Many guys often become very distraught when they just aren't seeing the rate of muscle gains that they thought they would from their weight-training program. They wonder if they're perhaps doing something incorrectly.

Maybe they aren't doing the right exercises in the gym or perhaps their diet just isn't up to par.

While both of these factors definitely will influence the results that you see with your muscle-building program, it's important to take some additional factors into account.

Whenever you ask the question, "how long does it take to build muscle," you really must evaluate your own situation personally. Each and every person will build muscle at a slightly different speed, so evaluating your own characteristics will help you set a goal that's realistic for your own body.

Let's take a look at the factors that answer this burning question, "how long does it take to build muscle?"


bodybuilding history The very first element to take a look at when figuring out how quickly you'll be able to build muscle is what your past training history is. If you're someone who has been in the gym for years already, you're going to be building muscle at a much slower rate than someone who has never picked up a weight in their life.

Generally speaking, the more experience you have behind you, assuming you were using a properly planned workout program, the slower size gains will be.

Likewise, the more muscle you've already gained in the past, the slower additional muscle is going to come on.

If you were to keep building muscle at the same rate as you continued on about your program, we'd have gigantic 400-pound men walking around.

There comes a point where muscle mass gains will be incredibly slow as you reach close to your genetic potential.

discover how to gain weight


3 body types
The second factor to consider in terms of how quickly you can build muscle is what your body type is. If you're someone who's naturally skinny (an ectomorph), you're going to see slower muscle gain results compared to someone who easily adds muscle without a problem.

These various body types are referred to as ectomorphs, endomorphs, and mesomorphs, and by learning which body type you have, you'll be in a position to set some clear expectations.

Ectomorphs may only be able to add a pound or two of dry muscle per month while a mesomorph who is in the beginning of his muscle building career may double or even triple that in some instances.

Keep in mind when I say 1 – 2 pounds of muscle per month I'm talking about "dry muscle." The TRUTH is, with the right weight gain program, it's possible to gain more like 8 pounds of solid muscle weight per month if you include the water and glycogen weight that the new muscle tissue holds.

Endomorphs have a higher tendency to gain body fat, so while you may see the same weight gain as you would for a mesomorph, not all of it will be lean muscle tissue.

For this reason, many guys who have this body type tend to approach muscle building slower to avoid putting on excess body fat in the process.

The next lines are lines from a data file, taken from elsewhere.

-- ==== Sys2Proof/Machine/Step.lean ====
section
/-!
DEFINITION. One step of the block: the command at the front of its queue, or nothing on an empty queue (assumption 6 [DESIGN CHOICE, safe]).
-/

namespace Sys2Proof.Machine

/-- One step: the command at the front of the queue acts on the state with the rest of the queue; on an empty queue the
block idles (assumption 6 [DESIGN CHOICE, safe]). -/
def step (s : State) : Host.Outcome State Fault Refusal :=
  match s.pending with
  | [] => .next s
  | c :: r => exec c { s with pending := r }

/-- The state with the command that a word spells put at the front of its queue; unchanged where the word spells none. -/
def State.withFetchWord (s : State) (nbits w : Nat) : State :=
  match decodeTableWord nbits w with
  | none => s
  | some c => { s with pending := c :: s.pending }

end Sys2Proof.Machine
end

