/-- Limits and trips (R413 to R415). The loop notes the temperature and the power, sets the ceiling and the clock of the half; POWER_LIMIT,
HALF_CURRENT and JUNCTION_THROTTLE raise their flags, count, and set the clocks; their end releases them. THERMAL_TRIP records the
trip, asserts THERMTRIP_N and drops the volatile state. -/
def Obligations.LimitsAndTripsAct : Prop :=
  (∀ (s : State) (h t : Nat) (tj : LoopTemps) (power : BitVec 32) (hotter : Bool), let a := s.at t
    let b := ((a.noteTj h tj.half).noteTj 2 tj.io).dset kModulePower power.toNat
    let target := if b.flag 4 then b.dget kCoolantLossPower else 95 * b.limitW / 100
    let q := loopHalf (b.half h) tj.half power target (b.dget kJunctionTarget) (b.dget (kClockReq h)) hotter
    h < 2 → a.answers = true →
    exec (.thermalLoop h tj power t hotter) s = .next (
      let c := if q.2 then (b.modHalf h (fun _ => q.1)).dadd kFwClockReductions 1 else b.modHalf h (fun _ => q.1)
      c.modHalf h (fun x => { x with clock := c.clockTarget h }))) ∧
  (∀ (s : State) (held t : Nat), let a := s.at t
    a.dead = false → a.pow.west.limitBase.isSome = true →
    exec (.powerLimit held t) s = .next (((a.modPow (fun p => { p with
      limitHeld := max held p.limitHeld, limitOff := p.limitOff || decide (10000 ≤ held) })).raiseFlag 3).setClocks)) ∧
  (∀ (s : State) (held t : Nat), let a := s.at t
    let b := (((a.modHalf 0 (fun x => { x with limitBase := some (a.volt 0) })).modHalf 1 (fun x => { x with limitBase := some (a.volt 1) })).dadd
      kPowerLimitEvents 1)
    a.dead = false → a.pow.west.limitBase = none →
    exec (.powerLimit held t) s = .next (((b.modPow (fun p => { p with
      limitHeld := max held p.limitHeld, limitOff := p.limitOff || decide (10000 ≤ held) })).raiseFlag 3).setClocks)) ∧
  (∀ (s : State) (h t : Nat), let a := s.at t
    let b := a.modHalf h (fun x => { x with currentAt := some a.now })
    h < 2 → a.dead = false →
    exec (.halfCurrent h t) s = .next ((if (a.half h).currentAt = none then b.dadd kPowerLimitEvents 1 else b).raiseFlag 3)) ∧
  (∀ (s : State) (dom t : Nat) (temp : BitVec 32), let a := s.at t
    let b := a.noteTj dom temp
    dom < 3 → a.dead = false → below 1 temp (a.dget kThrottleTemp) = false →
    exec (.junctionThrottle dom temp t) s = .next (((if b.flag dom then b else b.dadd kThrottleEvents 1).raiseFlag dom).setClocks)) ∧
  (∀ (s : State) (p : BitVec 32) (us t : Nat), let a := s.at t
    a.dead = false → 10000 ≤ us → below 10 p (9 * a.limitW) = true →
    exec (.limitRelease (.powerLimit p us) t) s = .next (((((a.modHalf 0 (fun x => { x with limitBase := none })).modHalf 1 (fun x =>
      { x with limitBase := none })).modPow (fun p => { p with limitHeld := 0, limitOff := false })).limitsOver).setClocks)) ∧
  (∀ (s : State) (h t i : Nat), let a := s.at t
    a.dead = false → h < 2 → (a.half h).currentAt = some i → i + 1000000 ≤ a.now →
    exec (.limitRelease (.halfCurrent h) t) s = .next (a.modHalf h (fun x => { x with currentAt := none })).limitsOver) ∧
  (∀ (s : State) (d us t : Nat) (temp : BitVec 32), let a := s.at t
    a.dead = false → d < 3 → 10000 ≤ us → below 1 temp ((a.dget kThrottleTemp : Int) - 5) = true →
    exec (.limitRelease (.throttle d temp us) t) s = .next ((a.noteTj d temp).dropFlag d).setClocks) ∧
  (∀ (s : State) (sensor t : Nat) (temp : BitVec 32), let a := s.at t
    a.dead = false → below 1 temp 110 = false →
    ∃ u, exec (.thermalTrip sensor temp t) s = .next u ∧ u.pow.tripped = true ∧ u.pins.tripN = true ∧ u.pins.ready = false ∧
      u.dget kTripRecord = leNat (natLe 8 a.tsnNow ++ natLe 2 sensor ++ natLe 2 0 ++ natLe 4 temp.toNat) ∧
      u.dget kLifeThermalTrips = satAdd 32 (a.dget kLifeThermalTrips) 1 ∧ u.pow.entry = none ∧ u.rel.mgmtUp = false ∧ u.parts = [] ∧
      u.queues = [] ∧ u.cores = [] ∧ u.keep = a.keep ∧ u.sec = a.sec ∧ u.floor = a.floor ∧ u.mem = a.mem ∧ u.clk = a.clk)

/-- Coolant (R422, R423). A coolant loss that has become due is noted; the end of one, 10 s after every source has cleared, drops the
flag and pursues the profiles; a report is kept, and one below the limits is a loss; so is a missing report. -/
def Obligations.CoolantIsWatched : Prop :=
  (∀ (s : State) (src : CoolantEvent) (t : Nat), let a := s.reach t
    a.dead = false → (match src with
      | .gpio => ∃ d, a.pinFor true = some d ∧ 10000000 ≤ d
      | .rise rate change => above rate (a.dget kRiseRateLimit) = true ∧ above (fabs change) 10 = false
      | src => eventSource src ∈ a.pow.coolSrc) →
    exec (.coolantLoss src t) s = .next (a.coolLoss (eventSource src))) ∧
  (∀ (s : State) (rate change : BitVec 32) (t : Nat), let a := s.reach t
    above rate (a.dget kRiseRateLimit) = false ∨ above (fabs change) 10 = true →
    exec (.coolantLoss (.rise rate change) t) s = .next a) ∧
  (∀ (s : State) (rate change : BitVec 32) (t : Nat), let a := s.reach t
    let b := a.modPow (fun p => { p with coolSrc := .rise :: p.coolSrc.filter (· != .rise), coolClear := none })
    a.dead = false → above rate (a.dget kRiseRateLimit) = true → above (fabs change) 10 = false → a.flag 4 = true →
    exec (.coolantLoss (.rise rate change) t) s = .next b) ∧
  (∀ (s : State) (rate change : BitVec 32) (t : Nat), let a := s.reach t
    let b := a.modPow (fun p => { p with coolSrc := .rise :: p.coolSrc.filter (· != .rise), coolClear := none })
    let c := (((((b.raiseFlag 4).dadd kCoolantLosses 1).dset kCoolantState 1).pursueProf 0).pursueProf 1)
    a.dead = false → above rate (a.dget kRiseRateLimit) = true → above (fabs change) 10 = false → a.flag 4 = false →
    exec (.coolantLoss (.rise rate change) t) s = .next (if c.dget kCoolantLossAction = 0 then c
      else ((c.each ((List.range 8).filter (fun n => (c.part n).state == PartState.enabled)) (fun s n => s.disableBelay n)).modPow
        (fun p => { p with standby := true })).coolStandby)) ∧
  (∀ (s : State) (t : CoolantCalm), let a := s.reach t.t
    a.flag 4 = true → a.reportLoss = false → (∀ i, a.pow.coolClear = some i → i + 10000000000 ≤ a.now) → a.pinFor true = none →
    (.gpio ∈ a.pow.coolSrc → 8 ≤ a.dget kCoolantOkGpio ∨ ∃ d, a.pinFor false = some d ∧ 10000000000 ≤ d) →
    (.rise ∈ a.pow.coolSrc → 10000 ≤ t.ms ∧ below 2 t.rate (a.dget kRiseRateLimit) = true) → a.dead = false →
    exec (.coolantLossEnd t) s = .next
      (((((a.modPow (fun p => { p with coolSrc := [], coolClear := none })).dset kCoolantState 0).dropFlag 4).pursueProf 0).pursueProf 1)) ∧
  (∀ (s : State) (r : Requester) (flow inlet t : Nat), let a := s.reach t
    a.Accepts r kCoolantReport 0 → flow < 2 ^ 32 → inlet < 2 ^ 32 →
    exec (.coolantReport r flow inlet t) s = .next (
      let b := ((a.dset kLastFlow flow).dset kLastInlet inlet).modPow (fun p => { p with
        reportAt := a.now, coolSrc := p.coolSrc.filter (· != .timeout) })
      (if flow < 1200 ∨ flt (fofNat 45) (BitVec.ofNat 32 inlet) then b.coolLoss .report
       else b.modPow (fun p => { p with
        coolSrc := p.coolSrc.filter (· != .report), coolClear := some (p.coolClear.getD a.now) })).answer r kCoolantReport stOk)) ∧
  (∀ (s : State) (t : Nat), let a := s.reach t
    a.dead = false → a.dget kCoolantReportTimeout ≠ 0 → a.pow.reportAt + a.dget kCoolantReportTimeout * 1000000 ≤ a.now →
    exec (.coolantReportTimeout t) s = .next (a.coolLoss .timeout))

starting diet The next thing that you also need to consider is your dietary adherence. You can really only build muscle as fast as you can eat. Stated another way, if you aren't eating more calories than you need to maintain your body weight, it's not going to matter what you do in the gym, you won't see results.

Food is an absolute must to pack on more muscle mass, so generally speaking the more you eat the faster you gain.

Realize though, that there are limitations to this. If you sit around all day long and shove too much food down your throat, you'll gain a high amount of muscle, but you'll also be gaining too much additional body fat.

Since your body can only gain so much muscle each day, excess calories consumed beyond that point will be converted to body fat.

But, by making sure you are eating enough, you can maximize your muscle gain.


recovery rate You're overall recovery rate is the next thing that you'll want to consider. How fast you recover from any given gym workout is going to dictate how quickly you can get back into the gym and train once again.

If it takes you two to three days to recover fully from a workout session, this means that your overall rate of progress may be slower.

The more frequently you can train, assuming that you are in a recovered state, the faster muscle will be built.

Doing whatever you can to maximize recovery rates such as getting enough sleep, eating well, and supplementing with glutamine will all help move you in the right direction.


hormone levelsFinally, you also need to think about your hormonal level. Generally, guys who are in their early to late twenties will have the highest level of testosterone present in their system at this time, so are in the prime muscle building years, so to speak.

If you're already in your 30's or entering your 40's, this doesn't mean you can't still get good results, but your muscle building hormone profile will have shifted so it may be slower moving.

Understanding this and adjusting expectations accordingly will be important.

So there you have the main things to note about your question, "how long does it take to build muscle?" Most people training properly can build 1 - 2 pounds of dry muscle mass per month at the start of their weight gain program and as they advance onwards, rates of ½ pound to one pound become more appropriate.

Keep in mind you may see more weight gain than this amount (up to 2 - 3 pounds per week) due to additional muscle glycogen, water, and any extra fat added in the process, but this is a good estimate for the amount of raw muscle tissue that will be added if you're following a high-quality weight gain program.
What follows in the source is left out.